Beowulf (especially impressive in IMAX 3D). What's not to like? Wonderful look (remember, film is a visual medium), inspired by a classic saga (at least some teenage boys will go read the book), a really manly hero, straightforward though melancholy plot, no deus-ex-machina... the only movie of the year that wasn't confused, wordy, preachy, or boring.
(I was so happy that there was no gay subplot.)
(And look at Angelina Jolie with CGI magic replacing her skanky tatoos with prehensile hair-- yow.)
No mq American Conservatism says human nature is unchanged, and that the best way to remain free is to be strong enough to deter attacks by others. Or as Putin said, the weak get beaten.
I can't think of a worthy film this year. How depressing.
I like Zodiac.
I liked Sweeney Todd. But that was about all I saw this year.
Best Documentary of 2007 (actually, the only film of 2007 I watched): No End in Sight.
300: Manly white European males triumph while loosing to teaming hordes of invading barbarians. As an added bonus, the film drove the right kind of critic into apoplexies (a Greek word!) of histrionic hair-pulling.
Charlie Wilson's War: Manly white European male kicks the crap out of G-dless Commies in Afghanistan. Rambo ain't got nuthin' on Charlie.
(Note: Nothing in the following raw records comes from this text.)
-- ==== Sys2Proof/Machine/Shift.lean ====
section
/-! DEFINITION. SHL and SHR (rules R150 to R153). The count is never reduced; counts at and beyond the width
take the closed forms that rules R151 and R152 derive, so that no huge power of two is formed (DEDUCED, log
entry 11). -/

namespace Sys2Proof.Machine

/-- `F_SHL` (rule R151). -/
def shlValue (w : Nat) (_ : Bool) (a b : Nat) : Nat :=
  if 8 * w ≤ b then 0 else (a * 2 ^ b) % modulus w

/-- `F_SHR` (rule R152): arithmetic for a signed negative `a`, else logical. -/
def shrValue (w : Nat) (signed : Bool) (a b : Nat) : Nat :=
  if signed && signBit w a then
    if 8 * w - 1 ≤ b then modulus w - 1 else ((sval w a / 2 ^ b) % (modulus w : Int)).toNat
  else if 8 * w ≤ b then 0
  else a / 2 ^ b

/-- The common template of rule R150: no type match, and a signed count with its sign bit set is refused
after both pops. `f` takes the width and signedness of `d1`, `a` and the count `b`. -/
def shift (f : Nat → Bool → Nat → Nat → Nat) (d1 d2 : Byte) (s : State) : Except ErrorKind State := do
  let (t1, t2) ← decodePair d1 d2
  let (a, b, s1) ← popOperands t1 t2 s
  require (!(t2.signed && signBit t2.size b)) .negativeShiftCount
  let s2 ← pushValue t1.size (f t1.size t1.signed a b) s1
  pure (s2.advance 3)

/-- SHL `d1 d2` (rule R151). -/
def execShl (d1 d2 : Byte) (s : State) : Host.Outcome State Fault Refusal :=
  settle s (shift shlValue d1 d2 s)

/-- SHR `d1 d2` (rule R152). -/
def execShr (d1 d2 : Byte) (s : State) : Host.Outcome State Fault Refusal :=
  settle s (shift shrValue d1 d2 s)

end Sys2Proof.Machine
end

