/-- SUB undoes ADD for every pair of operands, with wrap and without: the spec's own inference in rule R148, from rules
R141 and R142. -/
def Obligations.SubUndoesAdd : Prop :=
  ∀ w a b : Nat, a < 2 ^ (8 * w) → b < 2 ^ (8 * w) → subValue w (addValue w a b) b = a

/-- Rule R189: a routine that at once pushes the adjustment `a` and RETURNs with the null operand comes back
behind the CALL with the caller's frame and `sp = sp0 + 8 + a`: `sp0 + 8` for `a = 0`, `sp0 - 8` for −16 (conflict
C1 as the spec resolves it). -/
def Obligations.CallThenReturnRestoresTheCaller : Prop :=
  ∀ (s : State) (a : Word), s.cfg.WF → s.stack.wf = true → 8 ≤ s.sp.toNat →
    s.sp.toNat + 16 ≤ s.cfg.stackSize →
    ∃ t u v, exec .call s = .next t ∧ exec (.push 0x08 a.toNat) t = .next u ∧
      exec (.ret 0) u = .next v ∧ v.pc = s.pc + 1 ∧ v.fp = s.fp ∧ v.sp = s.sp + 8 + a ∧
      v.status = s.status

/-- Rules R205, R206: after a STORE_STRING at `DEV_BASE` and an ECALL, which moves only `pc` and `status`, the host
reads exactly the literal's bytes. -/
def Obligations.HostReadsTheStoredString : Prop :=
  ∀ (literal : List Byte) (s : State), s.cfg.WF → s.mem.wf = true →
    (Instr.storeString literal).wellFormed = true → OperandReady (descrFields 0x28#8) s s.sp →
    operandValue (descrFields 0x28#8) s s.sp = s.cfg.devBase →
    s.cfg.devBase + (literal.length + 1) ≤ s.cfg.devLimit →
    ∃ t u, exec (.storeString literal) s = .next t ∧ exec .ecall t = .next u ∧
      u.status = .trapped ∧ u.pc = t.pc + 1 ∧ u.mem = t.mem ∧ hostString u = literal

/-- Rule R207: the host's read of a stopped machine meets a zero byte inside the device window. -/
def Obligations.HostReadEndsInsideTheWindow : Prop :=
  ∀ s : State, s.Inv → s.status ≠ .running →
    ∃ n, n < s.cfg.devLimit - s.cfg.devBase ∧ s.mem.getByte (s.cfg.devBase + n) = 0 ∧
      hostString s = s.mem.readBytes s.cfg.devBase n

/-- Rules R207, R241: `resume` changes Trapped into Running and nothing else, so ECALL and `resume` together
move `pc` past the ECALL and leave the rest; in every other status it has no effect (the spec's decision D9). -/
def Obligations.ResumeLeavesOnlyTrapped : Prop :=
  (∀ s : State, s.status = .trapped → resume s = { s with status := .running }) ∧
  (∀ s : State, s.status ≠ .trapped → resume s = s) ∧
  (∀ s : State, s.status = .running → ∃ t, exec .ecall s = .next t ∧ resume t = { s with pc := s.pc + 1 })

/-! ### Arithmetic of the operand values -/

/-- Sign-bit-first comparison is two's-complement order when signed and raw order when not: the spec's own inference
in rule R168 ("This equals …"). -/
def Obligations.LessIsTheOrderOfTheReadings : Prop :=
  ∀ w x y : Nat, 1 ≤ w → x < 2 ^ (8 * w) → y < 2 ^ (8 * w) →
    (less w true x y = true ↔ sval w x < sval w y) ∧ (less w false x y = true ↔ x < y)

/-- Rules R151, R152: the closed forms the model computes for large counts (log entry 11) are the mathematical shifts,
so no count is ever reduced. -/
def Obligations.ShiftClosedFormsAreTheMathematicalShifts : Prop :=
  ∀ w a b : Nat, 1 ≤ w → a < 2 ^ (8 * w) →
    (∀ sg, shlValue w sg a b = (a * 2 ^ b) % 2 ^ (8 * w)) ∧
    shrValue w false a b = a / 2 ^ b ∧
    (shrValue w true a b : Int) = (sval w a / 2 ^ b) % 2 ^ (8 * w) ∧
    (signBit w a = true → 8 * w - 1 ≤ b → shrValue w true a b = 2 ^ (8 * w) - 1)

/-! ### Arenas -/

/-- Rule R55: an access is allowed exactly when it lies inside the arena, computed without wrap, and raises
OutOfBounds otherwise. -/
def Obligations.AccessIsAllowedExactlyInsideTheArena : Prop :=
  ∀ (x : Space) (a : Word) (n v : Nat) (s : State),
    (a.toNat + n ≤ s.capacity x →
      (∃ r, memRead x a n s = .ok r) ∧ ∃ t, memWrite x a n v s = .ok t) ∧
    (s.capacity x < a.toNat + n →
      memRead x a n s = .error .outOfBounds ∧ memWrite x a n v s = .error .outOfBounds)

/-- Rules R11, R50, R52: what is written is read back little-endian, at any narrower width inside it, and every
other byte of the arena and every other arena is as it was. -/
def Obligations.ReadAfterWriteSeesTheLittleEndianBytes : Prop :=
  ∀ (x : Space) (a : Word) (n v : Nat) (s t : State), s.cfg.WF → (s.arena x).wf = true →
    memWrite x a n v s = .ok t →
    (∀ k m, k + m ≤ n → memRead x (a + BitVec.ofNat 64 k) m t = .ok (v / 256 ^ k % 256 ^ m)) ∧
    (∀ k, k < a.toNat ∨ a.toNat + n ≤ k → (t.arena x).getByte k = (s.arena x).getByte k) ∧
    (∀ y, y ≠ x → t.arena y = s.arena y)
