/-- The result of a two-operand template lies inside `S` (rule R120). -/
theorem stackOnly_pushedResult {d1 d2 : Byte} {s : State} (hr : PairReady d1 d2 s) {w : Nat}
    (hw : w ≤ operandBytes (descrFields d1)) (v : Nat) : StackOnly s (pushedResult d1 d2 w v s) := by
  have hfit : (resultAddr d1 d2 s).toNat + (leBytes w v).length ≤ s.cfg.stackSize := by
    simpa using result_fits hr hw
  have hwrite := stackOnly_writeBytes (s := s.withSp (resultAddr d1 d2 s)) hfit
  exact (((StackOnly.refl s).withSp _).trans hwrite).withSp _ |>.advance 3

/-- The state after a STORE_STRING that completes (rule R203). -/
def storedString (literal : List Byte) (s : State) : State :=
  ((s.withSp (belowOperand addressDescr s.sp)).withMem
    (s.mem.writeBytes (operandValue addressDescr s s.sp) (literal ++ [0]))).advance (2 + literal.length)

section
variable (literal : List Byte) (s : State)
@[simp] theorem storedString_cfg : (storedString literal s).cfg = s.cfg := rfl
@[simp] theorem storedString_istore : (storedString literal s).istore = s.istore := rfl
@[simp] theorem storedString_stack : (storedString literal s).stack = s.stack := rfl
@[simp] theorem storedString_status : (storedString literal s).status = s.status := rfl
@[simp] theorem storedString_err : (storedString literal s).err = s.err := rfl
@[simp] theorem storedString_mem : (storedString literal s).mem =
    s.mem.writeBytes (operandValue addressDescr s s.sp) (literal ++ [0]) := rfl
end

/-- The five ways in which executing an instruction in `s` can end. -/
inductive ExecEffect (s : State) : Instr → State → Prop where
  /-- A fault: nothing but `status` and `err` changes (rule R236). -/
  | fault (i : Instr) (k : ErrorKind) : ExecEffect s i (takeFault k s)
  /-- Only registers and `S` change. -/
  | stackOnly (i : Instr) {t : State} (h : StackOnly s t) : ExecEffect s i t
  /-- HALT (rule R200). -/
  | halt : ExecEffect s .halt ((s.withStatus .halted).advance 1)
  /-- ECALL (rule R201). -/
  | ecall : ExecEffect s .ecall (takeTrap s)
  /-- STORE_STRING into the device window (rule R203). -/
  | storeString (literal : List Byte)
      (hwin : inWindow s.cfg (operandValue addressDescr s s.sp) (literal.length + 1) = true) :
      ExecEffect s (.storeString literal) (storedString literal s)

/-- An instruction that, where it does not fault, changes only registers and `S`. -/
theorem execEffect_of_settle {i : Instr} {s t : State} {r : Except ErrorKind State}
    (h : settle s r = .next t) (hr : ∀ u, r = .ok u → StackOnly s u) : ExecEffect s i t := by
  rcases settle_next h with hok | ⟨k, _, rfl⟩
  · exact .stackOnly i (hr t hok)
  · exact .fault i k

section
variable {s t : State} {d d1 d2 : Byte}

theorem arithmetic_effect {i : Instr} {f : Nat → Nat → Nat → Nat}
    (h : settle s (arithmetic f d1 d2 s) = .next t) : ExecEffect s i t :=
  execEffect_of_settle h fun u hu => by
    obtain ⟨hr, _, rfl⟩ := arithmetic_ok.mp hu
    exact stackOnly_pushedResult hr (size_le_operandBytes hr.valid1) _

theorem comparison_effect {i : Instr} {rel : Nat → Bool → Nat → Nat → Bool}
    (h : settle s (comparison rel d1 d2 s) = .next t) : ExecEffect s i t :=
  execEffect_of_settle h fun u hu => by
    obtain ⟨hr, _, rfl⟩ := comparison_ok.mp hu
    exact stackOnly_pushedResult hr
      ((size_pos_of_valid hr.valid1).trans (size_le_operandBytes hr.valid1)) _

theorem shift_effect {i : Instr} {f : Nat → Bool → Nat → Nat → Nat}
    (h : settle s (shift f d1 d2 s) = .next t) : ExecEffect s i t :=
  execEffect_of_settle h fun u hu => by
    obtain ⟨hr, _, rfl⟩ := shift_ok.mp hu
    exact stackOnly_pushedResult hr (size_le_operandBytes hr.valid1) _

theorem execPush_effect {imm : Nat} (h : execPush d imm s = .next t) :
    ExecEffect s (.push d imm) t :=
  execEffect_of_settle h fun u hu => by
    simp only [bind_ok, pure_ok, Except.ok.injEq] at hu
    obtain ⟨_, _, s1, hpush, rfl⟩ := hu
    exact (stackOnly_of_pushValue hpush).advance _

theorem execPop_effect (h : execPop d s = .next t) : ExecEffect s (.pop d) t :=
  execEffect_of_settle h fun u hu => by
    simp only [bind_ok, Prod.exists, pure_ok, Except.ok.injEq] at hu
    obtain ⟨_, _, _, _, _, s1, hpop, rfl⟩ := hu
    exact (stackOnly_of_popRaw hpop).advance 2

theorem execAssign_effect (h : execAssign d1 d2 s = .next t) : ExecEffect s (.assign d1 d2) t :=
  execEffect_of_settle h fun u hu => by
    simp only [bind_ok, Prod.exists, pure_ok, Except.ok.injEq] at hu
    obtain ⟨_, _, _, _, _, _, _, v, s1, hpayload, off, s2, hoff, s3, hwrite, rfl⟩ := hu
    exact ((stackOnly_of_popValue hpayload).trans (stackOnly_of_popRaw hoff)).trans
      (stackOnly_of_memWrite hwrite) |>.advance 3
Juno, Gone Baby Gone, [looks down the comments] I swear I was not plagiarising Beowulf when I typed that. At least he didn't mention Charlie Wilson's War was indeed awesome. Also, Rocky Balboa.
Beyond those four I can't think of any others. Ratatouille was, eh. American Gangster left me cold.
The only good movies I saw from 2007 were Zodiac (although it was quite likely wrong in its central thesis) and Breach, about the FBI mole, Robert Hanssen.
I'm not sensing a whole lot of enthusiasm for 2007's movies ...
Hey, "Norbit" got an Oscar nomination, unlike "Zodiac."
"3:10" certainly had characters making hard choices in it- I suppose that's where values matter the most.
Re: "Rescue Dawn", by all means check out Herzog's earlier documentary on the same fellow, "Little Dieter Must Fly". Brings a whole 'nother level to that movie.
And Re: "Sweeney Todd", introduce the nephew to the DVD of the Broadway version. The movie folks can act, and the movie serves the music OK, but the music needs singers.
I didn't see "American Gangster" but my niece who teaches in an inner city school walked out of it. Too close to what she sees every day.
I liked 'Charlie Wilson's War' - superb Hollywood entertainment, though it craps out in the final act. (The conclusion seems to be it was noble of us to aid the Afghans, but we didn't build enough schools for them, so...) It even presents the Soviets as unmitigated bad guys and the U.S. government and military as conflicted, sometimes incompetent, but basically on the right side, which is surprising in 2008.
Something tells me the producers of "Knocked Up" and "Juno" may be familiar with a certain S.S.'s blog, or leastways be facile with certain data that the big S. likes to seemingly-fruitlessly expound upon.
I nominate "Knocked Up," not for its moral clarity, exactly, but for its propagandistic...er...watchability.